For this exercise, output the line containing "h).trans (if_neg hc)" and all lines after it to the end of the records, exactly, with no other content.
···
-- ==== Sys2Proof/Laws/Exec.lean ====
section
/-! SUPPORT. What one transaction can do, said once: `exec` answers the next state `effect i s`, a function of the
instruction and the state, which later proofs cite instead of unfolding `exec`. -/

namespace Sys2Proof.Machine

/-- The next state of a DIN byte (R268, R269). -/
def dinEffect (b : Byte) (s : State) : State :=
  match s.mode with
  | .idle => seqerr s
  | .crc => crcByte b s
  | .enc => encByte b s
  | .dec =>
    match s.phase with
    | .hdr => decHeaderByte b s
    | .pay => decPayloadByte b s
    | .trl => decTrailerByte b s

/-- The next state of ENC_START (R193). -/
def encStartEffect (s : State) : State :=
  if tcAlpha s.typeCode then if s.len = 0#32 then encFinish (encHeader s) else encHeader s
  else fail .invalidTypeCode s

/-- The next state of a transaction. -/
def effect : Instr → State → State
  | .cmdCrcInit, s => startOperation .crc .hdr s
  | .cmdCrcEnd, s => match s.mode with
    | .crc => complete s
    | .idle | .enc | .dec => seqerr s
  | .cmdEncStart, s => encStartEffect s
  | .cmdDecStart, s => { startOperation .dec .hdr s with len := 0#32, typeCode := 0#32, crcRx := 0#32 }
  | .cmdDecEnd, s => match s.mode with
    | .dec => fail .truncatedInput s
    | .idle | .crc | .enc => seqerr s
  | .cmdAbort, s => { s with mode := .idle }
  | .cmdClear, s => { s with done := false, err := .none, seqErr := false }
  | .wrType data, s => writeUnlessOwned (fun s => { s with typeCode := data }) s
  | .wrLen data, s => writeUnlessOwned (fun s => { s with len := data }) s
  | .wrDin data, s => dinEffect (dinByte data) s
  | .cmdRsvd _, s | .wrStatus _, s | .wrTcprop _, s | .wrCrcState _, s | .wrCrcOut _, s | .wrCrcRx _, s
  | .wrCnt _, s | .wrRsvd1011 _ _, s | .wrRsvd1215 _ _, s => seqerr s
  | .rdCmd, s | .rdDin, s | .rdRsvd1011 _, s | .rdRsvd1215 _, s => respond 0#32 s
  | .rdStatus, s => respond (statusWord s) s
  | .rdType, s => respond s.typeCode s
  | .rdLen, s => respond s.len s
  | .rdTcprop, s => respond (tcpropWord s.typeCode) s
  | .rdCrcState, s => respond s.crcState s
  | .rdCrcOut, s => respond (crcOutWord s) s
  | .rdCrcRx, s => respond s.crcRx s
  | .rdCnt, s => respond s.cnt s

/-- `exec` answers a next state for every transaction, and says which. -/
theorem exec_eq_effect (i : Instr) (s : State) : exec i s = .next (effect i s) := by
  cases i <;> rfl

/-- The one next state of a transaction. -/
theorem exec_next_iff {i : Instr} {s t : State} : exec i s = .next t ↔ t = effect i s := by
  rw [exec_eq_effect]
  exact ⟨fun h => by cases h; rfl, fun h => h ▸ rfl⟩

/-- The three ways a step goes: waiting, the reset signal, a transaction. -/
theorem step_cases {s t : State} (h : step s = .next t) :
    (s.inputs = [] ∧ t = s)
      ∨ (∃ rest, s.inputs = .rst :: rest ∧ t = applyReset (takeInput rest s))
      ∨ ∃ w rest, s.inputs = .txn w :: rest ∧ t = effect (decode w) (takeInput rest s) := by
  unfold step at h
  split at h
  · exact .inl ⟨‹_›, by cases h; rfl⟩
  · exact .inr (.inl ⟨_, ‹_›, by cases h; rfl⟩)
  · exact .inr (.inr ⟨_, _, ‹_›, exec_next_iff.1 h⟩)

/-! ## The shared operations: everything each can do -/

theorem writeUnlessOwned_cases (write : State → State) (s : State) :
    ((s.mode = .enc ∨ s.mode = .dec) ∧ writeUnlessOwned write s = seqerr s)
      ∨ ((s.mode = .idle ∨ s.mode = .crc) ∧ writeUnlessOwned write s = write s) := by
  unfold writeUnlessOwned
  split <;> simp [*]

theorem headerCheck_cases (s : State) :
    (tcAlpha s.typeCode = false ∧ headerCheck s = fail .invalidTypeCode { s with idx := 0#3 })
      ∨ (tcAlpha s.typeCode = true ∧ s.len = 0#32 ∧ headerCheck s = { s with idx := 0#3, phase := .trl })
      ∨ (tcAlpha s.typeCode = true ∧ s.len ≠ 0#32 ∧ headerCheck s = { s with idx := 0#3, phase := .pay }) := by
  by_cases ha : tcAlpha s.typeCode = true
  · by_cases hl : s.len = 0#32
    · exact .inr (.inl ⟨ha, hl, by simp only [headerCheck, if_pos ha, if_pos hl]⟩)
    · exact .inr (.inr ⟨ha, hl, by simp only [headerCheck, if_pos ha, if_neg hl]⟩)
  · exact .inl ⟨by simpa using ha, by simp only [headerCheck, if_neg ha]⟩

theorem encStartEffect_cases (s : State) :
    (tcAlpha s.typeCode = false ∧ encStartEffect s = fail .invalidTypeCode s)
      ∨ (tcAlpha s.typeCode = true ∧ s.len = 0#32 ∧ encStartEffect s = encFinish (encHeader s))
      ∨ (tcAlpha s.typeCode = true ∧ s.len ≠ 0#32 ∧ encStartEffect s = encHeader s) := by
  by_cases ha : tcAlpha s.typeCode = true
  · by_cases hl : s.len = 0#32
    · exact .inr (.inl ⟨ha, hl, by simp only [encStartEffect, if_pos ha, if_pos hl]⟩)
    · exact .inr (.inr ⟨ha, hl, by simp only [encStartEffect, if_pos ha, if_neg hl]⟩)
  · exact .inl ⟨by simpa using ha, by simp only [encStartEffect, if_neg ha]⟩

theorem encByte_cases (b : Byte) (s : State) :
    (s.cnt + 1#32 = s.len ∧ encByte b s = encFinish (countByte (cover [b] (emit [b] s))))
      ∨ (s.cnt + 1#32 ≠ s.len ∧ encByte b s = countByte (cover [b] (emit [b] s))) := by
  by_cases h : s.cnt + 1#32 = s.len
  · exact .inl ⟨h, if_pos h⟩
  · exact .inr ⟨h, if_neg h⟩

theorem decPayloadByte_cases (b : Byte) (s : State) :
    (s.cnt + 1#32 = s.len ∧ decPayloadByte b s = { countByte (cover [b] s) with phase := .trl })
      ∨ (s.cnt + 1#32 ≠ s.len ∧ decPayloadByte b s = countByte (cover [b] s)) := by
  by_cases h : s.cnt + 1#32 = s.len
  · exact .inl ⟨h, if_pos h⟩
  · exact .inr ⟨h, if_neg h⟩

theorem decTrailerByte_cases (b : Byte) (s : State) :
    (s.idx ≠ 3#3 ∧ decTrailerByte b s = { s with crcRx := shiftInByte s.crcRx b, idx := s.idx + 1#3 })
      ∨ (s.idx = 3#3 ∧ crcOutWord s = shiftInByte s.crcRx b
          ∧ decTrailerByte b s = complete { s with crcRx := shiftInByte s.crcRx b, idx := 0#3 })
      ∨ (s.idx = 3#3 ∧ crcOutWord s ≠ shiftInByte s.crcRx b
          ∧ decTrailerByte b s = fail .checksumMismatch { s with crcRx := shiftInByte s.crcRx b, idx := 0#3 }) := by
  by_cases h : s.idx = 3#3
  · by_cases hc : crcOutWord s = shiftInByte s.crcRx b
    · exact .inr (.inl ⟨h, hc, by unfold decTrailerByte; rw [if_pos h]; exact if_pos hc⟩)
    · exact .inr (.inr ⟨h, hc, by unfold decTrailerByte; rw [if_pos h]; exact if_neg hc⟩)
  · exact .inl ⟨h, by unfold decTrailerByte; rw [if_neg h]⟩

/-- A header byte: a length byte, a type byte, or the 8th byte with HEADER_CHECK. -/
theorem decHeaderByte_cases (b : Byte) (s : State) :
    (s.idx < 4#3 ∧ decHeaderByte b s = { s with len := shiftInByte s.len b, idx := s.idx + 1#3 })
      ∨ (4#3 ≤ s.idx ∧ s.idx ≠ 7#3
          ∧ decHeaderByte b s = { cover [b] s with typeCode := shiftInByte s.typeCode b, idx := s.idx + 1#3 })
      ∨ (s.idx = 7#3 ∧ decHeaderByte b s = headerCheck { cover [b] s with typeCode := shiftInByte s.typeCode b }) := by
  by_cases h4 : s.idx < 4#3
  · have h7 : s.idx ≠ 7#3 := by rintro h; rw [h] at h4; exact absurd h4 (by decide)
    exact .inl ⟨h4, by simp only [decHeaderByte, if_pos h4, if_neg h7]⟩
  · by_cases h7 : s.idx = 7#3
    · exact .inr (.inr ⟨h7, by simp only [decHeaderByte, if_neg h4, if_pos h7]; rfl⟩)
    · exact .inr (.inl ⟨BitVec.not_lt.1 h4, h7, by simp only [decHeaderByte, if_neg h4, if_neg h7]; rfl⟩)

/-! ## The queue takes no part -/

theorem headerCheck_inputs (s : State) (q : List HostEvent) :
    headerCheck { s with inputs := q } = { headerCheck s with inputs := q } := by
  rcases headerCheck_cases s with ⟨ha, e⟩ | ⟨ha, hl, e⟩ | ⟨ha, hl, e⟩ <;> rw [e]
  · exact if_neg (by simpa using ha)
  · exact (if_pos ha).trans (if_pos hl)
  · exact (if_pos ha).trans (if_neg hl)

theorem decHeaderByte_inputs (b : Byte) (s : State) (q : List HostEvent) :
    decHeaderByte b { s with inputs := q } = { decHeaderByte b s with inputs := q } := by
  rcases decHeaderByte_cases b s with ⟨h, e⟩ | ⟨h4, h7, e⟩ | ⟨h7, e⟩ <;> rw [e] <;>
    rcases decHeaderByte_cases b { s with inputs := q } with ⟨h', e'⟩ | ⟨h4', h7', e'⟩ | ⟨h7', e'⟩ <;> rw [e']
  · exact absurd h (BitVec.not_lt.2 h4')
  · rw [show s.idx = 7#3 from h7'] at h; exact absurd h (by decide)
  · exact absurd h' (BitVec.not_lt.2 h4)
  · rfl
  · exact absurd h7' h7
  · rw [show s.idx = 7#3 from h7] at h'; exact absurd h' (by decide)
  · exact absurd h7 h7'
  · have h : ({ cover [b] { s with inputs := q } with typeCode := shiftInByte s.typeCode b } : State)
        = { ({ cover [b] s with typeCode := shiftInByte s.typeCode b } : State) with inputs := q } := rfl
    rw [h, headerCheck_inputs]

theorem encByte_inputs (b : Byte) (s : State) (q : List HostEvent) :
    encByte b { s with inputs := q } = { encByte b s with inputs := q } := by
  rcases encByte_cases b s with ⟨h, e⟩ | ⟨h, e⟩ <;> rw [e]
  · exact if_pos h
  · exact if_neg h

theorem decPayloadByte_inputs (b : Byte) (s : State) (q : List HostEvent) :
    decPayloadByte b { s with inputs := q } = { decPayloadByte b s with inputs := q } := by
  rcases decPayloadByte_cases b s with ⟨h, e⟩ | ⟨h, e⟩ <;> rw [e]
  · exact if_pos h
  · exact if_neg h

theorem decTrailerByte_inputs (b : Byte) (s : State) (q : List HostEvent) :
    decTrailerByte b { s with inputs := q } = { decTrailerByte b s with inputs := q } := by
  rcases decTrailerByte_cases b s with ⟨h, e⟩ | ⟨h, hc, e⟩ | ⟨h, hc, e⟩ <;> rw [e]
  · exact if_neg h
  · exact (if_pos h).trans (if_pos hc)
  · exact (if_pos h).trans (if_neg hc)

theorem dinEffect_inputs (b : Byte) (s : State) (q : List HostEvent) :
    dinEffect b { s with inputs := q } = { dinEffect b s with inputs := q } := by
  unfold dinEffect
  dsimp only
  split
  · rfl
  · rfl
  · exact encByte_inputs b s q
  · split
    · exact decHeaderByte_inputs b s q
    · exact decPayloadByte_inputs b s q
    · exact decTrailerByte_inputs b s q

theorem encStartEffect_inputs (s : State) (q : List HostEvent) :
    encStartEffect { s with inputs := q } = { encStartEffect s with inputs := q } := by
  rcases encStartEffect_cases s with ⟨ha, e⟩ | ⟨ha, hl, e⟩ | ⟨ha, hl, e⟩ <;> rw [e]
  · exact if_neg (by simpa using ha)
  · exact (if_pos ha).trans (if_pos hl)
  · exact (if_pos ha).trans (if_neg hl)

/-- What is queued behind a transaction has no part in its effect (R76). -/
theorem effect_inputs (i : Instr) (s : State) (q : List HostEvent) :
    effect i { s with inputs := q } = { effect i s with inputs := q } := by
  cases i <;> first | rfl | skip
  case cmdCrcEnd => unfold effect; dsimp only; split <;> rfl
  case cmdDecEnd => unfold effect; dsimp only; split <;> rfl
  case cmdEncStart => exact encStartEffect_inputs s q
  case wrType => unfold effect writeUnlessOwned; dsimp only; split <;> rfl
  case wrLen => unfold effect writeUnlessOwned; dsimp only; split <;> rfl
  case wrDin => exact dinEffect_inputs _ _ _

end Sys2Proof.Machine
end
···
## Reply to the exercise:
  · exact (if_pos h).trans (if_neg hc)

theorem dinEffect_inputs (b : Byte) (s : State) (q : List HostEvent) :
    dinEffect b { s with inputs := q } = { dinEffect b s with inputs := q } := by
  unfold dinEffect
  dsimp only
  split
  · rfl
  · rfl
  · exact encByte_inputs b s q
  · split
    · exact decHeaderByte_inputs b s q
    · exact decPayloadByte_inputs b s q
    · exact decTrailerByte_inputs b s q

theorem encStartEffect_inputs (s : State) (q : List HostEvent) :
    encStartEffect { s with inputs := q } = { encStartEffect s with inputs := q } := by
  rcases encStartEffect_cases s with ⟨ha, e⟩ | ⟨ha, hl, e⟩ | ⟨ha, hl, e⟩ <;> rw [e]
  · exact if_neg (by simpa using ha)
  · exact (if_pos ha).trans (if_pos hl)
  · exact (if_pos ha).trans (if_neg hl)

/-- What is queued behind a transaction has no part in its effect (R76). -/
theorem effect_inputs (i : Instr) (s : State) (q : List HostEvent) :
    effect i { s with inputs := q } = { effect i s with inputs := q } := by
  cases i <;> first | rfl | skip
  case cmdCrcEnd => unfold effect; dsimp only; split <;> rfl
  case cmdDecEnd => unfold effect; dsimp only; split <;> rfl
  case cmdEncStart => exact encStartEffect_inputs s q
  case wrType => unfold effect writeUnlessOwned; dsimp only; split <;> rfl
  case wrLen => unfold effect writeUnlessOwned; dsimp only; split <;> rfl
  case wrDin => exact dinEffect_inputs _ _ _

end Sys2Proof.Machine
end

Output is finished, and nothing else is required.